The error here falls in neither of these classes; nor can it be considered an inadvertence, for it was repeated after a correct statement of the law had been made; the correct statement being sandwiched between the two erroneous statements. The distinction is clearly stated by Chief Justice McIver in the case of Easler v. R. Co., 59 S.C. 311, 37 S.E., 938:
"If he had inadvertently or for any other reason omitted to charge the jury as to the law of contributory negligence, then, possibly, a request would have been necessary for the purpose of calling the attention of the Circuit Judge to such omission. But here he undertook to charge the jury as to the law of contributory negligence, and the complaint is that he erred in the instructions which he gave to the jury as to the law of contributory negligence."
We have examined the charge with care to ascertain whether or not the error complained of could be said to have been dissipated by a correct statement elsewhere, but find no suggestion of a correction. What immediately follows is an analysis of the defendant's contention as to the gross contributory negligence of the plaintiff; there is no suggestion that it is not controlled by the preceding statement; the inference necessarily is that it is so controlled.
The judgment of this court is that the judgment of the Circuit Court be reversed, and that the case be remanded to that Court for a new trial.
MR. JUSTICE FRASER:
I concur in result with MR. JUSTICE COTHRAN.
I. As to the failure of the presiding Judge to define "gross negligence," I see no reversible error in such failure. A fuller statement of the law must be requested.
II. The second exception is, in my judgment, reversible error. The Judge told the jury twice that the gross and willful negligence that constituted a defense must be an unlawful act. This is not the law. It is said, however, that the error, if any, was offset by another portion of the charge that was too favorable to the appellant, to wit, that his Honor told the jury that, if the plaintiff contributed to his own injury, he could not recover. That did not cure the defect. "If he contributed," contributed how? The charge answered it, "By an unlawful act." To illustrate: If a man sees a train coming and races it to the crossing and gets caught and injured, the jury might consider that gross and willful negligence. If he ran his automobile on the crossing for the purpose of wrecking the train, that would be an unlawful act. In neither event could there be a recovery under the statute. Under this charge the plaintiff must recover unless the jury believed that the plaintiff's intention was to wreck the train. The charge was not only erroneous, but the error dominated the whole charge.
The order settling the case did no harm and was not calculated to do any harm to the appellant and therefore was not prejudicial.
MR. JUSTICE MARION (concurring):
The defense of contributory negligence raised the vital issue in the case. Plaintiff himself testified that, when the engine of his automobile choked down on the crossing, he jumped out to crank his car; that he saw the train coming; that he waved his handkerchief seven or eight times; that he then jumped on the running board of his car to shut off the switch key; and that he thought he had time to get out of the way. He miscalculated his chances.

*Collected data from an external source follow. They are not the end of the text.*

-- ==== Sys2Proof/Machine/Preempt.lean ====
section
/-! DEFINITION. Pre-emption (R91 to R94, R293, R296): requests, the team record (R104, R105), gang images (R380), saving,
the window's end, resuming (R93, R381). -/

namespace Sys2Proof.Machine

/-! ## The unit that stops and resumes (R292) -/

/-- Whether a number is a team of a list. -/
def inTeams (us : List Team) (tid : Nat) : Bool := us.any fun u => u.tid = tid

/-! ## Requests (R91, R293, R296) -/

/-- Whether some team that runs is already asked to make room where a launch may run, and its window has not ended: one that goes on after
its window (R94) keeps no other team from being asked. -/
def State.askedFor (s : State) (l : Launch) : Bool :=
  s.teams.any fun t => t.place = .running && t.preempt.isSome && !t.timedOut && s.usable l t.core

/-- The teams that a launch may have pre-empted: of strictly lower effective priority, not harvest, on its cores. -/
def State.victims (s : State) (v : Levels) (l : Launch) : List Team :=
  s.teams.filter fun t => t.place = .running && !t.harvest && t.preempt.isNone && s.usable l t.core && v.launch t.lid < v.launch l.lid

/-- The one chosen: of the lowest level, the most recently placed. -/
def chooseVictim (v : Levels) (ts : List Team) : Option Team :=
  ts.foldl (fun (b : Option Team) t => match b with
    | none => some t
    | some u => if v.launch t.lid < v.launch u.lid || (v.launch t.lid = v.launch u.lid && u.admission < t.admission) then some t else some u) none

/-- Whether a slot is parked in WAITC, SRTAKE or TKGET (R293). -/
def Slot.spins (sl : Slot) : Bool :=
  match sl.park with
  | some (.waitc _ _) => true
  | some .srtake => true
  | some (.tkget _ _ _) => true
  | _ => false

/-- Whether a slot stops at once, or has stopped. -/
def stopsNow (o : Option Slot) : Bool := o.all fun sl => sl.stop.isSome || sl.park.any Park.stops

/-- Whether a team is parked in WAITC, SRTAKE or TKGET: a slot of it is, and no slot of it goes on (R274). -/
def State.teamParked (s : State) (tid : Nat) : Bool :=
  let gs := (s.groupsOf tid).filter fun g => !g.ended
  gs.any (fun g => g.slot0.any Slot.spins || g.slot1.any Slot.spins) && gs.all fun g => g.phase ≠ .none || (stopsNow g.slot0 && stopsNow g.slot1)

/-- Whether a launch has a team that has started and waits for room: a saved one, or one that R94 killed (R273). -/
def State.hasStarted (s : State) (l : Launch) : Bool :=
  s.hasSaved l || (!l.killed && s.replays l)

/-- The team of an ORDERED grid with a saved team that R293 names: the highest index parked in WAITC, SRTAKE or TKGET, its cluster with it
(R274). -/
def State.orderedVictim (s : State) (l : Launch) : Option Team :=
  if l.kd.gflags % 2 = 0 || !s.hasStarted l then none
  else
    let ts := s.teams.filter fun t => t.lid = l.lid && t.place = .running && t.preempt.isNone && (s.unitOf t).all fun u => s.teamParked u.tid
    ts.foldl (fun (b : Option Team) t => match b with | none => some t | some u => if u.linear < t.linear then some t else some u) none

/-- Every slot of a unit stops where it stands. -/
def State.settleUnit (s : State) (us : List Team) : State :=
  s.setGroups (mapWhere (fun (g : Group) => inTeams us g.tid && s.preempting g) Group.settle s.groups)

/-- The request reaches every core of the unit: parked slots stop at once. `need` is the team of its grid for which R293 evicts it. -/
def State.askUnit (s : State) (us : List Team) (need : Option Nat) : State :=
  let s := s.setTeams (mapWhere (fun (u : Team) => inTeams us u.tid)
    (fun u => { u with preempt := some (s.clock (coreDie u.core)), timedOut := false, evictedFor := need }) s.teams)
  s.settleUnit us

/-! ## The team record (R104, R105) -/

namespace KDesc

/-- Offsets of the parts of a team record. -/
def groupOff (k : KDesc) (i : Nat) : Nat := 64 + i * (10496 + 256 * allotRegs k.allot)
def ringOff (k : KDesc) (q : Nat) : Nat := k.groupOff k.ngroups + 576 * q
def barOff (k : KDesc) (i : Nat) : Nat := k.ringOff 4 + 16 * i
def engineOff (k : KDesc) (g : Nat) : Nat := k.barOff k.nbar + 64 * g
def scratchOff (k : KDesc) : Nat := k.engineOff k.ngroups

end KDesc

/-- The mask word at which a slot stopped; 0 for a slot that is not live (R38). -/
def stopMask (o : Option Slot) : Word := ((o.bind (·.stop))).getD 0

/-- NLIVE of both slots: whether register `r` is live. -/
def Group.nLive (g : Group) (r : Nat) : Bool := (stopMask g.slot0 ||| stopMask g.slot1).getLsbD (16 + r / 4)

/-- Whether any slot of a team's groups marks ring `q` live (R26). -/
def State.ringLive (s : State) (tid q : Nat) : Bool := (s.groupsOf tid).any fun g => (stopMask g.slot0 ||| stopMask g.slot1).getLsbD (28 + q)
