-- ==== Sys2Proof/Machine/Firmware.lean ====
section
/-! DEFINITION. What firmware does about traps (R101, R304, R316, R378, R385) and engine faults (R341), and the two traps of a word
that cannot be fetched or is no instruction (R33, R55). -/

namespace Sys2Proof.Machine

/-! ## Words that do not execute (R33, R55) -/

/-- Whether a role permits an OP: copy-engine, matrix, and sampler, raster, ray and egress instructions (R19, R50). -/
def opRole (op : Nat) (r : Role) : Bool :=
  if 0xD8 ≤ op && op ≤ 0xDE then r.copies
  else if 0xE0 ≤ op && op ≤ 0xE6 then r.matrices
  else if 0xE8 ≤ op then r.vectors
  else true

/-- Whether a word's OP is privileged: ERET, HALT and TLBI, and MFS and MTS of a register of FIRMWARE mode (R54). -/
def wordPriv (w : Word) : Bool :=
  let op := opOf w
  op = 0x8C || op = 0x8D || op = 0x90 || ((op = 0x8A || op = 0x8B) && firmwareReg (w.toNat % 2 ^ 10))

/-- NOT_AN_INSTRUCTION: an unassigned OP, or one that the role does not permit, traps ILLEGAL_OPCODE; a privileged OP traps PRIV;
fields, or a join word, that no instruction allows trap ILLEGAL_OPERAND (R55). A word with S waits as an instruction does (R83). -/
def execNotAnInstruction (w : Word) (s : State) : Out :=
  match s.frag? with
  | some f =>
    let op := opOf w
    let code := if !opAssigned op || !opRole op f.g.role then 0x01 else if wordPriv w && !f.g.fw then 0x0B else 0x02
    if ((marksOf w).s || f.sl.lit.any fun x => x.sw) && f.g.oscount ≠ 0 then .next s
    else .next (s.takeTrap f (maskAt f.sl (marksOf w) (if takesExt op then 1 else 0)) ⟨code, 0, 0, f.sl.mask⟩)
  | none => .next s

/-- INSTRUCTION_FETCH_FAULT: the word at an address cannot be fetched. -/
def execInstructionFetchFault (addr : Addr) (s : State) : Out :=
  match s.frag? with
  | none => .next s
  | some f => match s.fetchWord f.g addr.toNat with
    | .error c => .next (s.takeTrap f none ⟨c, if c = 0x0A then 0 else 2, addr.toNat, f.sl.mask⟩)
    | .ok _ => .next s

/-! ## Traps that firmware ends (R101, R304) -/

/-- WAKE_EVENT: a trap notification, a queue-scanner notice or a host event. -/
def execWakeEvent (die : Nat) (s : State) : Out := .next (s.wake die)

/-- A group's notification has been dealt with. -/
def State.unnotice (s : State) (g : Group) : State := s.modDie (coreDie g.core) fun d => { d with notices := d.notices.filter (· ≠ g.gid) }

/-- Whether firmware can resume or restart a trapped group: its team runs, and no request has stopped it, for then the trap stays pending
until the team resumes (R101). -/
def State.mayHandle (s : State) (g : Group) : Bool :=
  (s.teamOf g).any (fun t => t.place = .running) && g.slot0.all (·.stop.isNone) && g.slot1.all (·.stop.isNone)

/-- CODE and AUX of a trap as B of a page-fault event. -/
def TrapRec.pair (t : TrapRec) : Nat := t.code + t.aux * 65536

/-- Firmware's reads of what tells whether a group holds a task, one that its TKGET has just taken among them (R309), in a pool with RESTART,
and whether its trap is one that R316 is about; or the address that it cannot read of the TCB or the pool, which counts as such. -/
def State.restartReads (s : State) (g : Group) : Except Nat (State × Bool) :=
  match s.taskOf g with
  | none => .ok (s, false)
  | some tcb =>
    if g.trap.code ≠ 0x08 && g.trap.code ≠ 0x09 then .ok (s, false)
    else
      let ag := s.taskAgent (s.ctxIdOf g) g.core
      match s.peekVa ag (tcb + 0x18) 8 with
      | .error e => .error e.2
      | .ok (s, pool) => match s.peekVa ag (pool + 0x48) 4 with
        | .error e => .error e.2
        | .ok (s, v) => .ok (s, v % 2 = 1)

/-- Whether R316 is about a group's trap. -/
def State.underRestart (s : State) (g : Group) : Except Nat Bool := (s.restartReads g).map (·.2)

/-- Whether a TKGET of a group has still to return: the group holds a task from its issue on, and which one is not known (R309). -/
def State.tkgetOut (s : State) (g : Group) : Bool := s.outs.any fun r => r.gid = g.gid && r.kind.isTkget && !s.heldBack g r

/-- Whether R304's table decides a group's trap, which a TKGET under way leaves open where R316 may. -/
def State.byTable (s : State) (g : Group) : Bool :=
  !((g.trap.code = 0x08 || g.trap.code = 0x09) && s.tkgetOut g) &&
  match s.underRestart g with
  | .ok b => !b
  | .error _ => false

/-- Whether a trap is an ACCESS after issue of a group that R304 restarts. -/
def State.restarts (s : State) (g : Group) : Bool :=
  g.trap.code = 0x09 && g.trap.aux / 4 % 2 = 1 && (s.launchOf g).any fun l => l.kd.gflags / 4 % 2 = 1

/-- Whether R304 kills the context of a trapped group. -/
def State.killsFor (s : State) (g : Group) : Bool :=
  g.trap.code ≠ 0x08 && g.trap.code ≠ 0x0D && g.trap.code ≠ 0x11 && g.trap.code ≠ 0x12 && !s.restarts g

/-- The completion record of the launch that a group works for. -/
def State.crecOf (s : State) (g : Group) : Nat := (((s.launchOf g).bind fun l => s.launch? (s.rootLaunch l)).map (·.crec)).getD 0

/-- Firmware kills the context of a trapped group. -/
def State.killFor (s : State) (g : Group) : State := s.killContext (coreDie g.core) (s.ctxIdOf g) g.trap.code (s.crecOf g)

/-- Post a page-fault event for a group; it waits for the host's reply. -/
def State.postPage (s : State) (g : Group) (phase : TrapPhase) : State :=
  let ctx := s.ctxIdOf g
  let s := (s.putGroup { g with phase := phase }).postEvent (coreDie g.core) 2 ctx g.trap.addr.toNat g.trap.pair
  s.setEvents { s.events with waiting := s.events.waiting ++ [⟨ctx, g.trap.addr.toNat, none, g.gid⟩] }

/-- Resume a group, `skip` bytes behind the recorded PC. -/
def State.resumeTrapped (s : State) (g : Group) (skip : Nat) : State := (s.putGroup (g.trapReturn skip)).unnotice g

/-- The bytes of a TRAP and its mask word, with a LIT before it (R101). -/
def State.trapLen (s : State) (g : Group) : Nat :=
  let len (a : Nat) : Nat := match s.fetchWord g a with | .ok w => if (marksOf w).p then 8 else 4 | .error _ => 4
  match s.fetchWord g g.trap.pc.toNat with
  | .ok w => if opOf w = 0x02 then 8 + len (g.trap.pc.toNat + 8) else len g.trap.pc.toNat
  | .error _ => 4

/-- FIRMWARE_TRAP_RESUME: a page fault is posted, and the group resumes once the host has reported its page mapped; TRAP and
ARITH are posted and the group resumes. -/
def execFirmwareTrapResume (gid : Nat) (s : State) : Out :=
  match s.group? gid with
  | none => .next s
  | some g =>
    if !s.mayHandle g then .next s
    else if g.phase = .repaired then .next (s.resumeTrapped g 0)
    else if g.phase ≠ .notified || !s.byTable g then .next s
    else
      let post (kind : Nat) : State := s.postEvent (coreDie g.core) kind (s.ctxIdOf g) g.trap.pc.toNat g.trap.aux
      if g.trap.code = 0x08 then .next (s.postPage g .posted)
      else if g.trap.code = 0x12 then .next ((post 3).resumeTrapped g (s.trapLen g))
      else if g.trap.code = 0x11 then .next ((post 4).resumeTrapped g 0)
      else .next s

/-- GROUP_RESTART: an access that failed after issue, in a kernel that declares `.restart`; what the group had issued is complete
first (R98). -/
def execGroupRestart (gid : Nat) (s : State) : Out :=
  match s.group? gid with
  | none => .next s
  | some g =>
    if g.phase = .notified && s.byTable g && s.restarts g && s.mayHandle g && s.issuedDone g then .next ((s.restartGroup gid).unnotice g)
    else .next s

For the trial Judge the charge that plaintiff's conduct in so acting must amount to a violation of law in order to relieve him of the legal consequence of contributory negligence was clearly prejudicial error.
I concur in the opinion of MR. JUSTICE COTHRAN, and also in the concurring opinion of MR. JUSTICE FRASER.
MR. CHIEF JUSTICE GARY:
When the charge is considered in its entirety, the error was not prejudicial to the rights of the appellant. It is almost impossible to try a jury case of great length without committing some error. The law is a practical, and not a mere theoretical, science, and is not to be viewed microscopically. I therefore dissent.